Questa sindrome deve essere posta diagnosi differenziale, attraverso uno studio polisonnografico (PSG) con il russamento primario, i cui soggetti affetti non presenteranno né pause respiratorie e conseguenti desaturazioni, né ipoventilazioni e con l’OSAS che invece determinerà le pause respiratorie di tipo ostruttivo, misto e ipopnoico e le conseguenti desaturazioni. La apnee centrali possono essere distinte, sempre attraverso una PSG, dalle apnee ostruttive osservando la mancanza di sforzo respiratorio durante le pause respiratorie. I bambini con ostruzione delle vie aeree superiori causate da anormalità strutturali tendono ad avere più stridor che non russamento e presentano pause respiratorie anche in veglia.
Nei bambini, inoltre, è necessario distinguere una condizione di ipoventilazione alveolare non ostruttiva dall’OSAS, distinzione non semplice anche perché spesso le due condizioni coesistono, ma generalmente i bambini con ipoventilazione alveolare non ostruttiva non russano e non presentano respiro paradosso.
Infine è importante anche fare diagnosi differenziale, sia su base clinica che attraverso accurate indagini neurofisiologiche (PSG, test delle latenze multiple nel sonno o MSLT ed elettroencefalografie prolungate) tra l’OSAS e condizioni di ipersonnia primaria, di narcolessia o di epilessia notturna.
SINDROME DELLA APNEE CENTRALI NEL SONNO CON RESPIRO DI CHEYNE-STOKES (CSA-CSB)
La CSA-CSB è caratterizzata da ricorrenti apnee o ipopnee centrali alternate a una fase respiratoria che mostra un andamento crescente-decrescente del flusso. La maggiore durata del ciclo (> 40 secondi; tipicamente da 45 a 60 secondi) distingue la CSB da altri tipi di apnea centrale del sonno. La grande maggioranza dei pazienti con CSA-CSB presenta un'insufficienza cardiaca sistolica o diastolica. La CSA con CSB insorge generalmente a causa dell'instabilità del sistema di controllo respiratorio.
Un elevato drive ventilatorio e un ritardo nella risposta dei chemorecettori alle variazioni di PaCO2 e PaO2 (a causa dell'aumento del tempo di circolazione) sono probabilmente i fattori principali.
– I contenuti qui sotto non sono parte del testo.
-- ==== Sys2Proof/Machine/Scheduler.lean ====
section
/-! DEFINITION. The pipe scheduler (file 05): what a dispatch carries, deficit round robin, the periodic class, the
context cache, admission, the decision and the port tick. -/

namespace Sys2Proof.Machine

open Sys2Proof

/-! ### What a dispatch carries (R136) -/

/-- A burst as planned: packets, payload bytes, direction, shared pages to ask for. -/
structure Plan where
  count : Nat
  bytes : Nat
  dirIn : Bool
  take : Nat := 0
  /-- No packet fits the bytes that the pipe may still move in this interval (R107, R145). -/
  capped : Bool := false
  /-- The interval admits more packets than there are pages (R114). -/
  starved : Bool := false
deriving DecidableEq, Repr

/-- The entry at a pipe's head that the next burst serves. -/
def headEnt (s : State) (x : Pipe) : Option Ent :=
  match x.x.bind (xfer s) with
  | some y => curEnt s y
  | none => match x.ents with
    | r :: _ => ent s r.q r.idx
    | [] => none

/-- Leading FULL pages of a job, in packet order; for ISO_OUT those of the interval being served. -/
def fullRun (x : Pipe) (y : Xfer) : List Page :=
  y.pages.takeWhile (fun p => p.st = .full && (x.kind != .iso || p.ivl = x.isv.done))

/-- Bytes that a periodic pipe may still move in this interval (R107, R145). -/
def capLeft (x : Pipe) : Nat := x.admitBytes - x.carried

/-- IN packets that a burst may ask for, of a transfer that still takes `rem` bytes (R107, R114, R145): whole packets
within ADMIT; a pipe whose ADMIT is less than MPS asks for one, with ADMIT 0 for none. DESIGN CHOICE (log 122). -/
def inWant (x : Pipe) (rem : Nat) : Nat :=
  let all := (rem + x.mps - 1) / max x.mps 1
  if !periodic x then all
  else if rem ≤ capLeft x then all
  else if x.kind = .iso then (capLeft x + x.mps - 1) / max x.mps 1
  else if x.admitBytes < x.mps then (if x.carried = 0 && 0 < x.admitBytes then 1 else 0)
  else capLeft x / max x.mps 1

/-- The leading pages of an OUT pipe whose packets fit the bytes that it may still move (R107, R145). -/
def outFit (x : Pipe) : Nat → List Page → List Page
  | _, [] => []
  | n, g :: gs => if periodic x && n < g.len then [] else g :: outFit x (n - g.len) gs

/-- A closing zero-length packet is due on an OUT transfer (R105). -/
def zlpDue (s : State) (x : Pipe) (y : Xfer) : Bool :=
  let t := total s y
  let last := (chainOf s y).1.getLast?
  y.type = .out && t.2 && y.ackPos = t.1 && y.pages.isEmpty && x.kind != .iso && x.kind != .control &&
    (t.1 = 0 || (match last with | some e => eZlp e.dw && t.1 % max x.mps 1 = 0 | none => false))

/-- Bytes of the transfer at a pipe's head, and whether its end is known (R105, R110). -/
def headTotal (s : State) (x : Pipe) : Nat × Bool :=
  match x.x.bind (xfer s), x.ents with
  | some y, _ => total s y
  | none, r :: _ =>
    match queue s r.q, ent s r.q r.idx with
    | some q, some e =>
      let c := chainFrom (eSig e.dw) r.idx q.ents
      ((c.1.map (fun (e : Ent) => eLen e.dw)).sum, c.2)
    | _, _ => (0, true)
  | none, [] => (0, true)

/-- What a burst of a pipe would carry now; a transfer that waits for its chain's next entry goes on (R111). -/
def plan (s : State) (x : Pipe) : Option Plan :=
  let y? := x.x.bind (xfer s)
  let e? := headEnt s x
  if (y?.isNone && e?.isNone) || y?.any (fun y => y.ending.isSome) then none
  else
    let isIn := match y? with | some y => y.type = .inp | none => e?.any (fun e => eIn e.dw)
    let y : Xfer := y?.getD { type := if isIn then .inp else .out, inst := x.inst, q := 0, pipe := none, idx := 0,
                              urg := e?.any (fun e => eUrg e.dw), iso := x.kind = .iso }
    let tot := headTotal s x
    let lim := if pHalf x = 1 then 1 else if x.leftPkts = 0 then x.maxBurst + 1 else min x.leftPkts (x.maxBurst + 1)
    if x.kind = .control && x.stage = 0 then some { count := 1, bytes := 8, dirIn := false }
    else if x.kind = .control && x.stage = 2 then
      some { count := 1, bytes := 0, dirIn := tot.1 = 0 || !isIn }
    else if isIn then
      let rem := if tot.2 then tot.1 - y.inPos else lim * x.mps
      let want := min lim (inWant x rem)
      let empty := emptyPages y
      let ask := min (want - empty) (pipeAllot x - ownPages y)
      let take := min ask (poolLeft s x.inst (x.kind = .iso || e?.any (fun e => eUrg e.dw)))
      let free := if ownPages y + take = 2 then min (empty + take) 1 else empty + take
      let n := min want free
      some { count := n, bytes := min rem (n * x.mps), dirIn := true, take := ask
             capped := want = 0 && rem ≠ 0, starved := n < want }
    else
      match y? with
      | none => some { count := 0, bytes := 0, dirIn := false }
      | some y =>
        if zlpDue s x y then some { count := 1, bytes := 0, dirIn := false }
        else
          let run := outFit x (capLeft x) (fullRun x y)
          let n := min lim run.length
          let n := if ownPages y = 2 then min n 1 else n
          some { count := n, bytes := ((run.take n).map (·.len)).sum, dirIn := false
                 capped := run.isEmpty && !(fullRun x y).isEmpty }

/-- Charge of a planned burst (Table 5-4). -/
def planCharge (x : Pipe) (p : Plan) : Nat :=
  if p.bytes = 0 then p.count * pipeCharge x 0
  else (p.count - 1) * pipeCharge x x.mps + pipeCharge x (p.bytes - (p.count - 1) * x.mps)

/-- A half in service carries traffic: ENABLED, and not about to suspend (Table 6-4). -/
def askable (s : State) (p h : Nat) : Bool :=
  (port s p).inService && (halfReg s p h).st = .enabled && !(halfReg s p h).suspending

/-- A descriptor takes a place of its engine: a split transaction only while a split of it is out (R191, R202).
DEDUCED (log 45). -/
def placed (d : Desc) : Bool := !(d.onWire && d.csplit && !d.csOut && !d.isOver)

/-- The half of a pipe can take a descriptor: ENABLED, in service, a free place (R174, R191). -/
def halfRoom (s : State) (p h : Nat) : Bool :=
  (port s p).inService && (halfReg s p h).st = .enabled && !(halfReg s p h).suspending &&
    ((engine s p h).descs.filter placed).length < (if h = 0 then 32 else 4)

/-- Streams: another stream of the endpoint is current, or is being selected (R150). DEDUCED (log 47). -/
def streamBusy (s : State) (x : Pipe) : Bool :=
  x.kind = .stream &&
    match pipe s x.link with
    | some e => (e.curStream ≠ 0 && e.curStream ≠ x.streams) ||
        s.sched.pipes.any (fun kv =>
          kv.2.kind = .stream && kv.2.link = x.link && kv.2.state = .active && kv.2.streams ≠ x.streams)
    | none => false

/-- Two asynchronous splits are outstanding in the translator (R151). -/
def splitBusy (s : State) (x : Pipe) : Bool :=
  x.split && !periodic x &&
    2 ≤ (s.sched.pipes.filter (fun kv => kv.2.splitOut && kv.2.port = x.port && kv.2.ttHub = x.ttHub &&
      kv.2.ttPort = x.ttPort && !periodic kv.2)).length

/-- Why a linked pipe cannot be dispatched for a reason of its own (R137); 0 when it can. -/
def whyBlock (s : State) (x : Pipe) : Nat :=
  if quiet s x.inst then 3
  else if streamBusy s x || splitBusy s x then 2
  else match plan s x with
    | none => 1
    | some p =>
      if x.x.isNone && !canStart s x.inst (periodic x) then 4
      else if p.count = 0 then 1 else 0

/-- A CONTROL entry is in progress on a hub's control pipe (R268): one whose transfer has ended at an error and that
awaits the sump's answer is not. -/
def hubEntry (s : State) (w : Walk) (hub n : Nat) (x : Pipe) : Bool :=
  x.kind = .control && x.addr = hub && (x.state = .active || x.state = .ready) && x.x.isSome && w.report.pipe ≠ n &&
    !s.sump.intake.any (fun r => r.pipe = n)

/-- The entry that a walk's next probe waits for goes on although its pipe is suspect (R268). DEDUCED (log 103). -/
def awaited (s : State) (n : Nat) (x : Pipe) : Bool :=
  match find s.sump.walks (x.port.val * 2 + pHalf x) with
  | some w => !w.probing && w.path.head?.any (fun h => hubEntry s w h.1 n x)
  | none => false

/-- The hold marks of a HELD origin cover the pipe's unit (R270). -/
def marked (s : State) (x : Pipe) : Bool :=
  s.sump.origins.any (fun kv => kv.2.mode = .held && covers s kv.2 x.port (pHalf x) x.addr)

/-- The context is at hand and nothing outside the pipe holds it back (R137, R155, R191, R269, R270). -/
def ready (s : State) (n : Nat) (x : Pipe) : Bool :=
  x.state = .ready && !x.stopping &&
  (s.sched.cache.any (fun c => c.1 = n) || s.sched.overflow.contains n) && halfRoom s x.port (pHalf x) &&
  (!suspect s x || awaited s n x) && !marked s x

/-- Room left for an asynchronous dispatch (R146). -/
def fitsRoom (s : State) (p ix chg : Nat) : Bool :=
  let y := psched s p
  y.pendChg.getD ix 0 ≤ y.room.getD ix 0 - chg

/-! ### Dispatch (R136, R191, R197, R202) -/

/-- A pipe is due in the slot so many intervals ahead (R143, R152). -/
def dueIn (s : State) (x : Pipe) (ahead : Nat) : Bool :=
  periodic x && ((ptime s x.port).num.toNat + ahead) % 32768 % 2 ^ x.periodLog2 = dueSlot x

/-- Pinned contexts (R152). -/
def pinned (s : State) (n : Nat) : Bool :=
  match pipe s n with
  | some x => x.state = .active || (psched s x.port).klass.contains n || dueIn s x 1 || dueIn s x 2 || x.kind = .iso
  | none => false

/-- Puts a context into its set, where the least recently dispatched unpinned one makes room (R152). -/
def intoSet (n : Nat) (s : State) : Option State :=
  let set := s.sched.cache.filter (fun c => c.1 % 4096 = n % 4096)
  if set.length < 16 then some { s with sched := { s.sched with cache := s.sched.cache ++ [(n, false)] } }
  else (set.find? (fun c => !pinned s c.1)).map (fun c =>
    { s with sched := { s.sched with cache := s.sched.cache.filter (· ≠ c) ++ [(n, false)] } })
Questo disturbo respiratorio tende a verificarsi in soggetti con una PaCO2 cronicamente bassa sia da svegli che durante il sonno.
Alcuni pazienti con insufficienza cardiaca presentano una combinazione di apnee ostruttive e centrali, con un maggior numero di apnee centrali nell'ultima parte della notte o quando il paziente viene sottoposto a pressione positiva delle vie aeree (PAP). La diagnosi di CSA-CSB richiede che si verifichino prevalentemente apnee e ipopnee centrali con una frequenza media di almeno 5/ora durante una polisonnografia diagnostica o la parte diagnostica o terapeutica di uno studio split-night. Per i pazienti con una combinazione di OSA e CSA-CSB, le apnee centrali possono comparire solo dopo l'eliminazione dell'ostruzione con la pressione positiva delle vie aeree. Nei pazienti con sindrome delle apnee centrali, il risveglio dal sonno tende a verificarsi allo zenit dello sforzo respiratorio tra apnee o ipopnee centrali contigue. Ciò può comportare una frammentazione del sonno.
Tuttavia, i pazienti possono lamentare un sonno notturno disturbato o dispnea notturna piuttosto che sonnolenza diurna.
I soggetti con CSB durante il sonno possono presentare eccessiva sonnolenza diurna, insonnia o dispnea notturna.
Poiché gli studi hanno dimostrato che circa il 60% dei pazienti con insufficienza cardiaca presenta una qualche forma di apnea nel sonno, è indicato indagare l’aspetto respiratorio in questi soggetti. Considerando che alcuni studi suggeriscono che la presenza di CSA-CSB durante la veglia sia associata a una prognosi peggiore. Anche se l'insufficienza cardiaca è la causa principale di CSA-CSB, studi recenti suggeriscono che possa comparire dopo un ictus. Raramente la CSA-CSB può presentarsi in forma idiopatica o essere associata a insufficienza renale.